/-- The alarm latch: entering `BIST` sets it; while it is set no run of the source's own transitions reaches `WAIT` or
`ES16`; of the instructions only a poll that returns `BIST` clears it, so one that raises an exception does not; the
`BIST` after reset is not latched (41_seed_polling.md R119). -/
def Obligations.AlarmIsHeldUntilPolled : Prop :=
  (∀ es es' : Es, esStep .toBist es = some es' → es'.bistLatched = true) ∧
  (∀ (p : Params) (l : List EnvEvent) (es : Es), p.esShared = false → es.opst = .bist → es.bistLatched = true →
    (runEvents p l es).bistLatched = true ∧
      ((runEvents p l es).opst = .bist ∨ (runEvents p l es).opst = .dead)) ∧
  (∀ (i : Instr) (s t : State), exec i s = .next t → s.es.bistLatched = true → t.es.bistLatched = false →
    csrOf i = 0x015 ∧ isReadWrite i = true ∧ MayPoll s ∧ statusOfWord (seedPoll s).1 = .bist) ∧
  (∀ (i : Instr) (s : State), csrOf i = 0x015 → isReadWrite i = true → MayPoll s → s.es.opst = .bist →
    ∃ t, exec i s = .next t ∧ t.es.bistLatched = false) ∧
  (∀ p : Params, (State.resetFor p).es.bistLatched = false)

/-- `DEAD` is absorbing: in every run of any length from any state whose source is `DEAD` it stays `DEAD`, and every
poll there returns the `DEAD` status with no entropy (41_seed_polling.md R117, the resolution of C1: log 21). -/
def Obligations.DeadIsAbsorbing : Prop :=
  ∀ (n : Nat) (s t : State), s.es.opst = .dead → Host.Core.run Sys2Proof.core n s = .next t →
    t.es.opst = .dead ∧ statusOfWord (seedPoll t).1 = .dead ∧ (seedPoll t).1.extractLsb' 0 16 = 0x0000#16

/-- The set of poll traces: from reset, over every schedule of the source and every draw, the words of `n` successive
polls are exactly the lists of `n` legal words in which only `DEAD` follows `DEAD` (41_seed_polling.md R122, which the
spec derives). Schedules and draws are the scripts of `env`, the model's own (log 8, 9). -/
def Obligations.PollTracesAreExactlyTheLegalOnes : Prop :=
  ∀ (p : Params) (l : List (BitVec 32)),
    (∃ env : Env, pollTrace l.length { State.resetFor p with env := env } = l) ↔ LegalTrace l

/-! The machine (20_memory.md, 70_reset_and_hazards.md). -/

/-- Every step keeps the premises of a run, from every state that has them: the mode exists, hardwired bits are zero,
`entropy` is zero outside `ES16` and the latch is set only in `BIST` or `DEAD`, `pc` is aligned, registers are
`XLEN`-bit, the program text is canonical and in the address space (70_reset_and_hazards.md R216; 10_state.md R28). -/
def Obligations.EveryStepKeepsThePremises : Prop :=
  ∀ s t : State, Premises s → step s = .next t → Premises t
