-- ==== Sys2Proof/Tests/Slice0.lean ====
section
/-! SUPPORT. Tests. Expected values are those of spec/95_test_vectors.md (the vector is named in each comment) or are
worked out by hand from the rule named. Then the witnesses: concrete states and operands that meet the hypotheses of
each statement of Certificates/Slice0/Obligations.lean. -/

namespace Sys2Proof.Tests

open Sys2Proof.Machine Sys2Proof.Safety

/-! Well-formedness: each check refuses an ill-formed term (30_encoding.md R71, R72). -/

theorem test_wf_csrrw_csr_too_big : ¬ WellFormed (.csrrw 10 4096 0) := by decide
theorem test_wf_csrrs_csr_too_big : ¬ WellFormed (.csrrs 10 4096 0) := by decide
theorem test_wf_csrrc_csr_too_big : ¬ WellFormed (.csrrc 10 4096 0) := by decide
theorem test_wf_csrrwi_csr_too_big : ¬ WellFormed (.csrrwi 10 4096 0) := by decide
theorem test_wf_csrrsi_csr_too_big : ¬ WellFormed (.csrrsi 10 4096 0) := by decide
theorem test_wf_csrrci_csr_too_big : ¬ WellFormed (.csrrci 10 4096 0) := by decide
theorem test_wf_csrrwi_uimm_too_big : ¬ WellFormed (.csrrwi 10 0x747 32) := by decide
theorem test_wf_csrrsi_uimm_too_big : ¬ WellFormed (.csrrsi 10 0x747 32) := by decide
theorem test_wf_csrrci_uimm_too_big : ¬ WellFormed (.csrrci 10 0x747 32) := by decide
theorem test_wf_largest_operands : WellFormed (.csrrw 31 4095 31) ∧ WellFormed (.csrrci 31 4095 31) := by decide

/-! Decoding, the words of 95_test_vectors.md part 2.1 (S3, E6, E8, E10, E11, E13, E14, E16, E20, E21, E31, E34). -/

theorem test_decode_csrrw : decodeTableWord 32 0x01501573 = some (.csrrw 10 0x015 0) := by decide
theorem test_decode_csrrw_fields : decodeTableWord 32 0x015F9FF3 = some (.csrrw 31 0x015 31) := by decide
theorem test_decode_csrrs : decodeTableWord 32 0x0152A573 = some (.csrrs 10 0x015 5) := by decide
theorem test_decode_csrrs_rd_x0 : decodeTableWord 32 0x0152A073 = some (.csrrs 0 0x015 5) := by decide
theorem test_decode_csrrc : decodeTableWord 32 0x0152B573 = some (.csrrc 10 0x015 5) := by decide
theorem test_decode_csrrc_zero_fields : decodeTableWord 32 0x01503073 = some (.csrrc 0 0x015 0) := by decide
theorem test_decode_csrrwi : decodeTableWord 32 0x015FD573 = some (.csrrwi 10 0x015 31) := by decide
theorem test_decode_csrrsi : decodeTableWord 32 0x0150E573 = some (.csrrsi 10 0x015 1) := by decide
theorem test_decode_csrrci : decodeTableWord 32 0x74707673 = some (.csrrci 12 0x747 0) := by decide
theorem test_decode_csrrci_uimm31 : decodeTableWord 32 0x747FF573 = some (.csrrci 10 0x747 31) := by decide

/-- E25 to E30: the encoder writes the spec's words. -/
theorem test_encode_words :
    encode (.csrrs 0 0x747 5) = 0x7472A073#32 ∧ encode (.csrrc 0 0x747 5) = 0x7472B073#32 ∧
    encode (.csrrw 10 0x747 10) = 0x74751573#32 ∧ encode (.csrrwi 10 0x747 31) = 0x747FD573#32 := by decide

/-- 20_memory.md R52: the word 0x01501573 stands in memory as 73 15 50 01. -/
theorem test_byte_order : bytesOfWord 0x01501573#32 = [0x73#8, 0x15#8, 0x50#8, 0x01#8] := by decide

/-- P4: `srli` is no instruction of this hardware; R76 (d): `ecall` is not a CSR instruction. -/
theorem test_decode_refuses :
    decodeTableWord 32 0x01E55593 = none ∧ decodeTableWord 32 0x00000073 = none ∧
    decodeTableWord 32 0x00004073 = none := by decide

/-! States for the tests: RV32, all modes, both bits writable; `t0` holds 0x300; one poll and the source's two turns of
a step are scripted, the poll choosing `WAIT`, the source doing nothing. -/

def quiet : Env := { polls := 0, pollScript := [⟨0, 0, true, 0⟩], ticks := 0, esScript := [[], []] }

def hartOf (p : Params) (priv : Priv) (virt sseed useed : Bool) (es : Es) : State :=
  { State.resetFor p with
    regs := (Vector.replicate 32 (0 : Word)).set 5 0x300
    priv := priv
    virt := virt
    sseed := sseed
    useed := useed
    es := es
    env := quiet }

def hart (priv : Priv) (virt sseed useed : Bool) (es : Es) : State := hartOf standardParams priv virt sseed useed es

def trapping : Params := { standardParams with trapMode := .privileged }

/-- The next state, or reset where there is none. -/
def after (o : Host.Outcome State Fault Refusal) : State :=
  match o with
  | .next t => t
  | .fault _ => State.reset
  | .refused _ => State.reset

/-- The fault, if the outcome is one. -/
def faultOf (o : Host.Outcome State Fault Refusal) : Option Fault :=
  match o with
  | .next _ => none
  | .fault r => some r
  | .refused _ => none

def es16 : Es := ⟨.es16, 0xABCD, false⟩
def waiting : Es := ⟨.wait, 0, false⟩
def resting : Es := ⟨.bist, 0, false⟩
def alarmed : Es := ⟨.bist, 0, true⟩
def broken : Es := ⟨.dead, 0, false⟩

/-! One step of each instruction. -/

/-- K5, W1: the word delivered once, the source wiped. -/
theorem test_csrrw_poll :
    readReg (after (exec (.csrrw 10 0x015 0) (hart .m false false false es16))) 10 = 0x8000ABCD#64 ∧
    (after (exec (.csrrw 10 0x015 0) (hart .m false false false es16))).es = waiting := by decide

# # # # # # #

§ ACTIVITY: Taking the lines above, repeat exactly those from the line that contains "(∀ (p : Params)" through the line that contains "((runEvents p l", and both of those lines as well. Include nothing else.

§ OUTPUT OF THE TASK:
  (∀ (p : Params) (l : List EnvEvent) (es : Es), p.esShared = false → es.opst = .bist → es.bistLatched = true →
    (runEvents p l es).bistLatched = true ∧
      ((runEvents p l es).opst = .bist ∨ (runEvents p l es).opst = .dead)) ∧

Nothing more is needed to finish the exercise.